Given data>
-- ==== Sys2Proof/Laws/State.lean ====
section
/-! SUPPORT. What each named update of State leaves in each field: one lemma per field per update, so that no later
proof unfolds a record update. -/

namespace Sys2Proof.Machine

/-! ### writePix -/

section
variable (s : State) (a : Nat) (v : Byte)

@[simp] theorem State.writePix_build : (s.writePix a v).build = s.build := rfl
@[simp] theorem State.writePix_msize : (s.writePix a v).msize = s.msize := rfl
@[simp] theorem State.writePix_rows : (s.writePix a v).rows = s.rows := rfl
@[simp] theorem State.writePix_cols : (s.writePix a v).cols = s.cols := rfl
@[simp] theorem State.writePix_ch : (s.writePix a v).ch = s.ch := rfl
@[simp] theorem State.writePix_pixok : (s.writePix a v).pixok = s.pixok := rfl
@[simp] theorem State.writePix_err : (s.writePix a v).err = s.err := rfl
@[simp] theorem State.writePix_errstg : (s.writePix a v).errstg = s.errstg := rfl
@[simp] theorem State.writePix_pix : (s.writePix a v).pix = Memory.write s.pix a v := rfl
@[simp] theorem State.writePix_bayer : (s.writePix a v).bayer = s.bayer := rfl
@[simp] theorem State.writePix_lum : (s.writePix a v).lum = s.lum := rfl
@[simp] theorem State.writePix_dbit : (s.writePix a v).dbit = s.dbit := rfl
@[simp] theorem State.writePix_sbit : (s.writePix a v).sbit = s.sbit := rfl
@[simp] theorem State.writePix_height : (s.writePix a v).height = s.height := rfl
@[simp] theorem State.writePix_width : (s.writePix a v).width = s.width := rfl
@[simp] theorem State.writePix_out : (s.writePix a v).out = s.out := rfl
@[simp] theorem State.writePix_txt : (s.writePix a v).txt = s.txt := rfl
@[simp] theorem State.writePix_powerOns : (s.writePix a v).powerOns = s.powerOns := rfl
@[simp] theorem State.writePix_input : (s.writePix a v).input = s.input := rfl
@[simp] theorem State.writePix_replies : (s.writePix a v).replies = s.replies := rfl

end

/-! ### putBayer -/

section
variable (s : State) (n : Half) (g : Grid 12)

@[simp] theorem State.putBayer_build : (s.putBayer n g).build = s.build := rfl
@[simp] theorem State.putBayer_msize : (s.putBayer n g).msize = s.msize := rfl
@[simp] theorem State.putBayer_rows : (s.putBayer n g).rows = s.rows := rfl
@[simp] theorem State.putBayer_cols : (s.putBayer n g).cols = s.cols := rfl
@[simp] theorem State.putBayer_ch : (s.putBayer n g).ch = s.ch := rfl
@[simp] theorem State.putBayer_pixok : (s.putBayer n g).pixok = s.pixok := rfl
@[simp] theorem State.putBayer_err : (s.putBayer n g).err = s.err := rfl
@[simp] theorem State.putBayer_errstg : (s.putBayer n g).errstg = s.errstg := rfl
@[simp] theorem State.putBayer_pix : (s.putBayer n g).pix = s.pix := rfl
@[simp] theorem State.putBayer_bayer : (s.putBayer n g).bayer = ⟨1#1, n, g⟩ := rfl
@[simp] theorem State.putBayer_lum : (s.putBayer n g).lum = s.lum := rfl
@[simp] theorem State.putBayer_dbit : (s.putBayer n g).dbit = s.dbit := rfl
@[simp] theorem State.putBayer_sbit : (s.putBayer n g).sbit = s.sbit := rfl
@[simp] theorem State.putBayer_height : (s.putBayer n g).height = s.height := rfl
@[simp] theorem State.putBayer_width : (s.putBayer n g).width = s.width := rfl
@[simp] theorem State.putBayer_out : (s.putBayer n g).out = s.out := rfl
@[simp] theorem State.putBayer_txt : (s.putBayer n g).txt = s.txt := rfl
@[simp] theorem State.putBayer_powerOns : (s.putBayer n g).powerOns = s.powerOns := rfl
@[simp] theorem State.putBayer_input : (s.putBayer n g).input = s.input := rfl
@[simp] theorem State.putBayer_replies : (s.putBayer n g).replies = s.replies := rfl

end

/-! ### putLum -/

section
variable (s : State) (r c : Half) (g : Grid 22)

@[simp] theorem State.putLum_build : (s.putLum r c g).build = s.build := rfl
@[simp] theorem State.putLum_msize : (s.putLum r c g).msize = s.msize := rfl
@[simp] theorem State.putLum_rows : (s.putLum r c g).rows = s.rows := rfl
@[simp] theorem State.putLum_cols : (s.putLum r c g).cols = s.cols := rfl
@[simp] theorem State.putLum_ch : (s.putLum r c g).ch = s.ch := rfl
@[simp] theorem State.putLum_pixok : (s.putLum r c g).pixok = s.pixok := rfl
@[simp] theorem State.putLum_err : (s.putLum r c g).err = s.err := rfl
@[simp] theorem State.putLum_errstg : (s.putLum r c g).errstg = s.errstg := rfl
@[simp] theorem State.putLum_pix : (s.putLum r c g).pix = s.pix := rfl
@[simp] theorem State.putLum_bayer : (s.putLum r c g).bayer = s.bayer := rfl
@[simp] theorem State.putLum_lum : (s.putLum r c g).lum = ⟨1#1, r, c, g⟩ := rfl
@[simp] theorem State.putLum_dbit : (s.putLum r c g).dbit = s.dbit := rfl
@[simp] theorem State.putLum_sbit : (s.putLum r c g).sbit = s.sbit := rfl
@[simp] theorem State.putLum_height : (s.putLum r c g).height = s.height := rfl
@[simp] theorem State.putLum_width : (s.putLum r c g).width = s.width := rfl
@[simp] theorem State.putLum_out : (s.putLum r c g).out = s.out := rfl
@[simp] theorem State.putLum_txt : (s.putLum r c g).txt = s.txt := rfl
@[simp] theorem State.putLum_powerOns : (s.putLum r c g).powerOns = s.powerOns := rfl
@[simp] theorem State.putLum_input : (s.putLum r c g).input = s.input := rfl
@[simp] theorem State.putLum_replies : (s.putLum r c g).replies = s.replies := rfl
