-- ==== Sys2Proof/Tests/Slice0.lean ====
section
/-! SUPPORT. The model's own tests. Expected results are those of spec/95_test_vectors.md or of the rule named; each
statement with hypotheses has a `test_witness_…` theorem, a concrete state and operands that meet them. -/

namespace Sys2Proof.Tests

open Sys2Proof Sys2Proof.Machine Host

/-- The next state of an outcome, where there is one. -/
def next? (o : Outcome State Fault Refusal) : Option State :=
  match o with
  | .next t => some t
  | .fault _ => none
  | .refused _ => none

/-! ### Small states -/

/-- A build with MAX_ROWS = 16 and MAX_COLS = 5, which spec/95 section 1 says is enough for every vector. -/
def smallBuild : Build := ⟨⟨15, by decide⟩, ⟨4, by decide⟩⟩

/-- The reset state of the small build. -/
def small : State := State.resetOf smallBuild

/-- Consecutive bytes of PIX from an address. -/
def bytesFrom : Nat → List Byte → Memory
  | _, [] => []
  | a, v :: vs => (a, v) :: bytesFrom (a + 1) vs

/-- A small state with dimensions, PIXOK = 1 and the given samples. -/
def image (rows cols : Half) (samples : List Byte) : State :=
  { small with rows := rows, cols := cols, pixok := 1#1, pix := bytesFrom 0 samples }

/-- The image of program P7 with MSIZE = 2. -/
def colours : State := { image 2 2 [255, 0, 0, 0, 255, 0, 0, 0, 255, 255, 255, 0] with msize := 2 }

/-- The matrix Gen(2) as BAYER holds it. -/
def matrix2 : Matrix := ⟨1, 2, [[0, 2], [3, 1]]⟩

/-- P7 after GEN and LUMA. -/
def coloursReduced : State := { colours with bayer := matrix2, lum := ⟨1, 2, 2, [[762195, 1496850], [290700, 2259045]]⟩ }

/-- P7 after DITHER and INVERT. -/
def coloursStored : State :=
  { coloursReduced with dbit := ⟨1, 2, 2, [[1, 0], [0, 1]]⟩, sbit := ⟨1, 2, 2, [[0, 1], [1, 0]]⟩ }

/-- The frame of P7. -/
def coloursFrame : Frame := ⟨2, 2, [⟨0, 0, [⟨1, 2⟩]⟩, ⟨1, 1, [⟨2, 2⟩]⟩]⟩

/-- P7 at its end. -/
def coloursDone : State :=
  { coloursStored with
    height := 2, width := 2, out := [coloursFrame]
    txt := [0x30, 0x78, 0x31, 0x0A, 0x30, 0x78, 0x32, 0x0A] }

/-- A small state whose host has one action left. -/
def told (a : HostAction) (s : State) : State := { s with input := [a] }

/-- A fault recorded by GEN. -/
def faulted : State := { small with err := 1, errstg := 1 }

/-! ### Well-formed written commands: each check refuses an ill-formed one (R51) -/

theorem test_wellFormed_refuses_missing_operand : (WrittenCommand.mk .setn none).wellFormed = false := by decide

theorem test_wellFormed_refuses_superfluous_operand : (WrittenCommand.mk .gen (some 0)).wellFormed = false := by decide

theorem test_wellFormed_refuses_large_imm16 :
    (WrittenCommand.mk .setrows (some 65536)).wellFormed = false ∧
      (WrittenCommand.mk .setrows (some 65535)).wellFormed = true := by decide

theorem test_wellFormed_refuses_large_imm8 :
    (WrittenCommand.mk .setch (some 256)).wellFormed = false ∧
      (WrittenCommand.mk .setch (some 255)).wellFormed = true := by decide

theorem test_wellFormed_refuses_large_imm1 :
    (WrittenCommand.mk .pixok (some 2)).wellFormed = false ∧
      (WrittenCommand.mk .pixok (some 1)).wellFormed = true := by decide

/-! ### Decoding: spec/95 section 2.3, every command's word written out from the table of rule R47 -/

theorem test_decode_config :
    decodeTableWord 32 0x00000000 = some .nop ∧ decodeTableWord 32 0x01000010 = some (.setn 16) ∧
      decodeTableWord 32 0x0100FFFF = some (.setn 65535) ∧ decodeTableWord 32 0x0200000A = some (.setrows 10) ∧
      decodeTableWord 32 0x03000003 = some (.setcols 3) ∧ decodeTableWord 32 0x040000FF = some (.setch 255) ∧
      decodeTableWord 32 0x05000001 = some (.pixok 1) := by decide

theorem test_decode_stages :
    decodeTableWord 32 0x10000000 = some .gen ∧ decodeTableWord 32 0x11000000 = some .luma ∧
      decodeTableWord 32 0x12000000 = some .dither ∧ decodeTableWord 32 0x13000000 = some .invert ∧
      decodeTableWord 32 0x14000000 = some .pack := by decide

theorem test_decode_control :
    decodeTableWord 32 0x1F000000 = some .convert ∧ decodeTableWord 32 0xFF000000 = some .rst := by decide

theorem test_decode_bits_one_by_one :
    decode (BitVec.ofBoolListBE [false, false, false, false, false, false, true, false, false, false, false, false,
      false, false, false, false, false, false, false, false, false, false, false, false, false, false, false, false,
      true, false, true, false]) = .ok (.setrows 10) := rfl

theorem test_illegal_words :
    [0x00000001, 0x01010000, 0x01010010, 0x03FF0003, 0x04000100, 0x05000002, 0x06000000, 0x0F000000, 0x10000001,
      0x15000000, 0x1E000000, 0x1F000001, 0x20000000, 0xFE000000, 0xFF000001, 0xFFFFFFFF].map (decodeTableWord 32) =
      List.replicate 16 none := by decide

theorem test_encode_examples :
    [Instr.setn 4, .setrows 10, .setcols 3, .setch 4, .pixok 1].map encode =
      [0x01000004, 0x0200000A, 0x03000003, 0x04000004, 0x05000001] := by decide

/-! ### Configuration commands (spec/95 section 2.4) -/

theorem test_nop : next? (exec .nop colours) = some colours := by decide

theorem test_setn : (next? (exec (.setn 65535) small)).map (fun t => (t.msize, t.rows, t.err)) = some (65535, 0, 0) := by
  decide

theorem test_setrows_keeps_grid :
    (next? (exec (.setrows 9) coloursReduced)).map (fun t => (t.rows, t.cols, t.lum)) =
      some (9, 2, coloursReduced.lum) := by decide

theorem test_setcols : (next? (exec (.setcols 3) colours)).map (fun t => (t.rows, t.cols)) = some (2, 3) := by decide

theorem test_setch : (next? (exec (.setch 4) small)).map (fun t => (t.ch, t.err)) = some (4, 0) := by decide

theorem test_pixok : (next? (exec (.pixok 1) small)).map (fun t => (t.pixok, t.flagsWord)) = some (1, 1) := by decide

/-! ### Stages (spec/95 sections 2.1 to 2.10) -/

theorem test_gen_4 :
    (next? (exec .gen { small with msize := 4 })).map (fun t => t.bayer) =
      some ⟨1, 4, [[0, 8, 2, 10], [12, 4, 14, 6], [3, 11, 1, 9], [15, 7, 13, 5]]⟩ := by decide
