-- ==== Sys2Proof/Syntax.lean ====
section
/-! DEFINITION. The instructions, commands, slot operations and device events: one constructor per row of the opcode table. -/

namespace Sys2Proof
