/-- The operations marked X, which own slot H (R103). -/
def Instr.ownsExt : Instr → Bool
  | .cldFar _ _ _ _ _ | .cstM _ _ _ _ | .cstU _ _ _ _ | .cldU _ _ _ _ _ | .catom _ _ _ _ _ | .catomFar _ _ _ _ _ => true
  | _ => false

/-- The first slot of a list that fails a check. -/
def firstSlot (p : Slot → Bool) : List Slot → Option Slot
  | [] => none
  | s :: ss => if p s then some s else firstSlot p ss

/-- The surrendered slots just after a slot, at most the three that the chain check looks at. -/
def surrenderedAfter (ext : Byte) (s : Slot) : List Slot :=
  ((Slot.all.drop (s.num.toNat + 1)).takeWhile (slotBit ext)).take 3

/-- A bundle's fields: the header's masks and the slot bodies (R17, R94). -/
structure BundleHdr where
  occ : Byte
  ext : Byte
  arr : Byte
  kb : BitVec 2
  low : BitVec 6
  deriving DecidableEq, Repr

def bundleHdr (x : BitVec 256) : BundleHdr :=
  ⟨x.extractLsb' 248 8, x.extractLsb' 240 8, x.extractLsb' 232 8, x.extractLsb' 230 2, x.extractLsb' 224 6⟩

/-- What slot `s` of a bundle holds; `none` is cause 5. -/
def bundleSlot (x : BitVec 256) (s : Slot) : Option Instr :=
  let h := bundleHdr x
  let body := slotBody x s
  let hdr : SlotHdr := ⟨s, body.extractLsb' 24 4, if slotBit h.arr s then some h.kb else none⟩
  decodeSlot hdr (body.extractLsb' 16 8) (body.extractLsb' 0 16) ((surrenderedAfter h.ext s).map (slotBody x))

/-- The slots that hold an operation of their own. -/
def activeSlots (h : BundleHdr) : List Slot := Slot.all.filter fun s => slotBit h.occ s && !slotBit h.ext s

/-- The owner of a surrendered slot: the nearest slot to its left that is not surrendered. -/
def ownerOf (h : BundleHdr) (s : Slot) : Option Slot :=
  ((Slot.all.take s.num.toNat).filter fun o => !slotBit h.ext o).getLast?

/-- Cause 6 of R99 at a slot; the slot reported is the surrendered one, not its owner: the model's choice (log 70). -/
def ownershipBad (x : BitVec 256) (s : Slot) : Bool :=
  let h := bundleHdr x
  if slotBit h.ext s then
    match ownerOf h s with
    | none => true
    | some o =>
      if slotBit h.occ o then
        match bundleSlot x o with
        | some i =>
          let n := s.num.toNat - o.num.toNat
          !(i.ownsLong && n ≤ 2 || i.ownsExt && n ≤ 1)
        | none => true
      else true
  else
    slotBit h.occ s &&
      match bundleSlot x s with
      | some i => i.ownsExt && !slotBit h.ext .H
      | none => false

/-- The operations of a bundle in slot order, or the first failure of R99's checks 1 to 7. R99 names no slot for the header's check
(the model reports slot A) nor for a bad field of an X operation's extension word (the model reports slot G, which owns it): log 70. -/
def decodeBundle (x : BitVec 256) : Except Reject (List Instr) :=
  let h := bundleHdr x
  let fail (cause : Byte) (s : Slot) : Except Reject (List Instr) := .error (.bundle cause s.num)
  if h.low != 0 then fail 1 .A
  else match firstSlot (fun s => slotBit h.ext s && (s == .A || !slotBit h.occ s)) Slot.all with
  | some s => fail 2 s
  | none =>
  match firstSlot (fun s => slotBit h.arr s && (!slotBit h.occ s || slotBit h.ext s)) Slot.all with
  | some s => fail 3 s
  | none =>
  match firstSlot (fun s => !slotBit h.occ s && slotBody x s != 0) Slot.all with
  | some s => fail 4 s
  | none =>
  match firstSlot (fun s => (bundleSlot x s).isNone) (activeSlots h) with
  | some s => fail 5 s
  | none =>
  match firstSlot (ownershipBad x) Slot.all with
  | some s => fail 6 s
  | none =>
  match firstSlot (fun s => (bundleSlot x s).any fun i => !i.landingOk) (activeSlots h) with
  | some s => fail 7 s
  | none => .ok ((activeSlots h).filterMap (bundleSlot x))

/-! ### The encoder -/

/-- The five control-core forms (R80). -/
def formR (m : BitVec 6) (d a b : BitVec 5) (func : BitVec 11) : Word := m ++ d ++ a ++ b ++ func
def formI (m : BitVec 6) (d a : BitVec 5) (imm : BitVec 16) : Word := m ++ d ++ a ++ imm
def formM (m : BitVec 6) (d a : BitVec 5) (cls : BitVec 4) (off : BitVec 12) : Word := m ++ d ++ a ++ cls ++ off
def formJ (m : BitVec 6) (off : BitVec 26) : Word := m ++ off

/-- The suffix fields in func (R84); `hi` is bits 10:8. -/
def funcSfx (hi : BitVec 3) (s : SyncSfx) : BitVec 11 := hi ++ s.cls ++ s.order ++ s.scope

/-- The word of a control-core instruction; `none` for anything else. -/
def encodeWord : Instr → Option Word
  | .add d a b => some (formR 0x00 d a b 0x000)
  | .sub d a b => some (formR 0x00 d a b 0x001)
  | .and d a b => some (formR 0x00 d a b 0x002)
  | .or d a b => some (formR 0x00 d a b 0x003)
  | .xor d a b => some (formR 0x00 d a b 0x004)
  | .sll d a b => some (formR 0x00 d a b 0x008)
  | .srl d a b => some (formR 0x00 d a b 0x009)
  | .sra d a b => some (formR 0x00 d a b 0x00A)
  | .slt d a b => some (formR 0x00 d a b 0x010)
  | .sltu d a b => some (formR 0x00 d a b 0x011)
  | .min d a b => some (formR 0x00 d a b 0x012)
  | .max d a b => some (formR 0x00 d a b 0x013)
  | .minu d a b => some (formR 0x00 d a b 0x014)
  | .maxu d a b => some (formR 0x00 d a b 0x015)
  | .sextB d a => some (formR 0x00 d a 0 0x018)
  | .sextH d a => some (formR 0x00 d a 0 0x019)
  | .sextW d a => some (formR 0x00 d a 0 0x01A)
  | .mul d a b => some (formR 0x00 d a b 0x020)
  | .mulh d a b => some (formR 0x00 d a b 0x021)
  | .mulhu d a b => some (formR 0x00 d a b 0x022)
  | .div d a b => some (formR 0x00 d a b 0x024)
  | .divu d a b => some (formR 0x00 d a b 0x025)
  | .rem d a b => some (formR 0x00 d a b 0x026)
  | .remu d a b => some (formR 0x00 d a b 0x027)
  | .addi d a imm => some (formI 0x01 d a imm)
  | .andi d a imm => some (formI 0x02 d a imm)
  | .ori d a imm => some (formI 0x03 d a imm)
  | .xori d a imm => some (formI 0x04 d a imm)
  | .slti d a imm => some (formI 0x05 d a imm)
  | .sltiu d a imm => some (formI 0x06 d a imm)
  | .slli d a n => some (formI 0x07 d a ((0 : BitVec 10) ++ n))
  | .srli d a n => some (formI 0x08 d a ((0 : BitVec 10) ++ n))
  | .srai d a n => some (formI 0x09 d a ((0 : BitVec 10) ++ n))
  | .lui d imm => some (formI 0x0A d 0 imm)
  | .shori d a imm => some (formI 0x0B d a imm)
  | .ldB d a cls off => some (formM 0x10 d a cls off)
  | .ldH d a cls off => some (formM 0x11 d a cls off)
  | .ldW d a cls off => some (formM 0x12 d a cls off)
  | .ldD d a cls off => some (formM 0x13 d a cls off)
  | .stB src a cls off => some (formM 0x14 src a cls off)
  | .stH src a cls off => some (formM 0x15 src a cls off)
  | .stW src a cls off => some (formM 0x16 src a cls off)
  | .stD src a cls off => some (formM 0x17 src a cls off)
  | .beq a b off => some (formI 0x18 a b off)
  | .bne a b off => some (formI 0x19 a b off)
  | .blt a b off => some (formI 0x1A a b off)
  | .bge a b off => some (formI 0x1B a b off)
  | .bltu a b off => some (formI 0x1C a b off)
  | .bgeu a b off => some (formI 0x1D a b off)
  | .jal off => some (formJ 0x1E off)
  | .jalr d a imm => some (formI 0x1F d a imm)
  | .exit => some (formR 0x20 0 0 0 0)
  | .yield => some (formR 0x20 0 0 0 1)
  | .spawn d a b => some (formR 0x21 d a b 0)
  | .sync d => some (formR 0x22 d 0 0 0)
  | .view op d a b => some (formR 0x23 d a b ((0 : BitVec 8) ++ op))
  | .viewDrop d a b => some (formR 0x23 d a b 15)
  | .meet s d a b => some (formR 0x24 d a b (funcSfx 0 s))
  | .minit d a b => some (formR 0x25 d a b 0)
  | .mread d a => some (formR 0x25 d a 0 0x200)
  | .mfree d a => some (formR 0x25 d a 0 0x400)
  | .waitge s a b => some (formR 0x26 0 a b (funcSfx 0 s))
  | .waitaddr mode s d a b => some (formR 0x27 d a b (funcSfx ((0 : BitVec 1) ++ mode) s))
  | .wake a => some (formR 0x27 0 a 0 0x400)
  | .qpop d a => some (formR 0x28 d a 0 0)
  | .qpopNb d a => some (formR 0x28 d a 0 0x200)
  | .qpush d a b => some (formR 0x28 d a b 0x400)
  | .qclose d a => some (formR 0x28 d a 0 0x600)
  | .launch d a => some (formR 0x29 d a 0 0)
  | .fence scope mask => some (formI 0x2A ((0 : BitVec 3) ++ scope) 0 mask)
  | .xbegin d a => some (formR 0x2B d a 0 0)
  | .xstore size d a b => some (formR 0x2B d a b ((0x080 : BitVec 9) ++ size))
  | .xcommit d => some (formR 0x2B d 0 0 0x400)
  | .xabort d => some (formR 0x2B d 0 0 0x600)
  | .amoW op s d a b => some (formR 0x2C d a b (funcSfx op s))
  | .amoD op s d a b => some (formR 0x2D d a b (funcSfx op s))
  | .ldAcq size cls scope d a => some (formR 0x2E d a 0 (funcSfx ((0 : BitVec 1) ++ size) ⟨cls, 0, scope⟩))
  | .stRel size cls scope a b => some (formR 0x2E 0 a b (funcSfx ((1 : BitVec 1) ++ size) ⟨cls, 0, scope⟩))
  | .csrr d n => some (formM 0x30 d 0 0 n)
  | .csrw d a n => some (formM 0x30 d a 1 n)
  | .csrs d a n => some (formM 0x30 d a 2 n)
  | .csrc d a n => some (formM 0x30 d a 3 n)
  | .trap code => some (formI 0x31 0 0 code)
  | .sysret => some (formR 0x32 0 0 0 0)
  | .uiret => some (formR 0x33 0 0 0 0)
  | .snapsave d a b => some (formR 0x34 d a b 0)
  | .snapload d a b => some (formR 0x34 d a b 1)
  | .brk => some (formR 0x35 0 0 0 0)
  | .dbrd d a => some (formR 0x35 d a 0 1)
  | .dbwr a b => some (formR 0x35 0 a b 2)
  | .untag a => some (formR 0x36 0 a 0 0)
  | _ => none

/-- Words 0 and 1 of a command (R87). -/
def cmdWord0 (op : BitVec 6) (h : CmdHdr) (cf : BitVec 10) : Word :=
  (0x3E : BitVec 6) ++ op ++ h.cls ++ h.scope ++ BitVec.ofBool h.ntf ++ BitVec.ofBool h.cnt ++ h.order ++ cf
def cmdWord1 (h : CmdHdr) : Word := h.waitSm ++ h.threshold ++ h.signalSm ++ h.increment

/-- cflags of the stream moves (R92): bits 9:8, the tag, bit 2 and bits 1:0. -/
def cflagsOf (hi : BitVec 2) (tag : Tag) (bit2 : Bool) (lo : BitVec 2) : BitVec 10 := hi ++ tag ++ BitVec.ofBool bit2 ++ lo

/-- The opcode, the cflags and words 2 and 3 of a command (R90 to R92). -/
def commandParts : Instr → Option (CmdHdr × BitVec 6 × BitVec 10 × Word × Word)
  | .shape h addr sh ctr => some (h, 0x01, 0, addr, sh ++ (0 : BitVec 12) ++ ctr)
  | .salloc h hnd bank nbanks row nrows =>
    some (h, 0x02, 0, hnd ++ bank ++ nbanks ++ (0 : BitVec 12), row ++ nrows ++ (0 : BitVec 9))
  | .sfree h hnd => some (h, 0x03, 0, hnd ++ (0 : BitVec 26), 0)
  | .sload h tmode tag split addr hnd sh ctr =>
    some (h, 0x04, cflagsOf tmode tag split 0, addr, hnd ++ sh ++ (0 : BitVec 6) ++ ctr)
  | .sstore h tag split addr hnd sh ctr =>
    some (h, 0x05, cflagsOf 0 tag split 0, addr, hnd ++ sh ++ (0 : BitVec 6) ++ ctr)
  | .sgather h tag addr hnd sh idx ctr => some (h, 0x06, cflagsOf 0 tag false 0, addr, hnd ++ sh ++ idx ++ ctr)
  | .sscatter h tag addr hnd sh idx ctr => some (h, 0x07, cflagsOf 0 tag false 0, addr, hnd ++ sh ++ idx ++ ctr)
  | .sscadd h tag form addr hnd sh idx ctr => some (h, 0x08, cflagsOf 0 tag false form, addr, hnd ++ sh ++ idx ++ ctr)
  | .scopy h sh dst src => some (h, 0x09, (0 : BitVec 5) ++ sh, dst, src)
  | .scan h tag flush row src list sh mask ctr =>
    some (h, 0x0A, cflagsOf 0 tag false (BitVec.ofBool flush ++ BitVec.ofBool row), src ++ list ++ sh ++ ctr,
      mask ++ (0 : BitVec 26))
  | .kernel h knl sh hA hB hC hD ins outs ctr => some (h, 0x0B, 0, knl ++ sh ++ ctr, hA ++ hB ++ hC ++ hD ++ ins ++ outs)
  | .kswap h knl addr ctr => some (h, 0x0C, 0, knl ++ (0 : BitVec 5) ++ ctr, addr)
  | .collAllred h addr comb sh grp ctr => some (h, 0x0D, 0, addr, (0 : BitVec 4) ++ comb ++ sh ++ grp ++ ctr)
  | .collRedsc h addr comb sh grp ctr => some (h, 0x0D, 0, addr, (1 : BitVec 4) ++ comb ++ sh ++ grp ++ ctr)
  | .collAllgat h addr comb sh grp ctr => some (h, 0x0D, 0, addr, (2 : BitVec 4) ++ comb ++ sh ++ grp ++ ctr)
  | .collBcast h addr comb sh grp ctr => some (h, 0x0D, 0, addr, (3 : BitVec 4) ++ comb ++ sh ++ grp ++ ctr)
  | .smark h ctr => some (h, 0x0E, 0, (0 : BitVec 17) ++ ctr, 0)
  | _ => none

Instructions to follow>
Go through the data and show every line where "setcols" occurs.

Answer to this problem>
      decodeTableWord 32 0x03000003 = some (.setcols 3) ∧ decodeTableWord 32 0x040000FF = some (.setch 255) ∧
    [Instr.setn 4, .setrows 10, .setcols 3, .setch 4, .pixok 1].map encode =
theorem test_setcols : (next? (exec (.setcols 3) colours)).map (fun t => (t.rows, t.cols)) = some (2, 3) := by decide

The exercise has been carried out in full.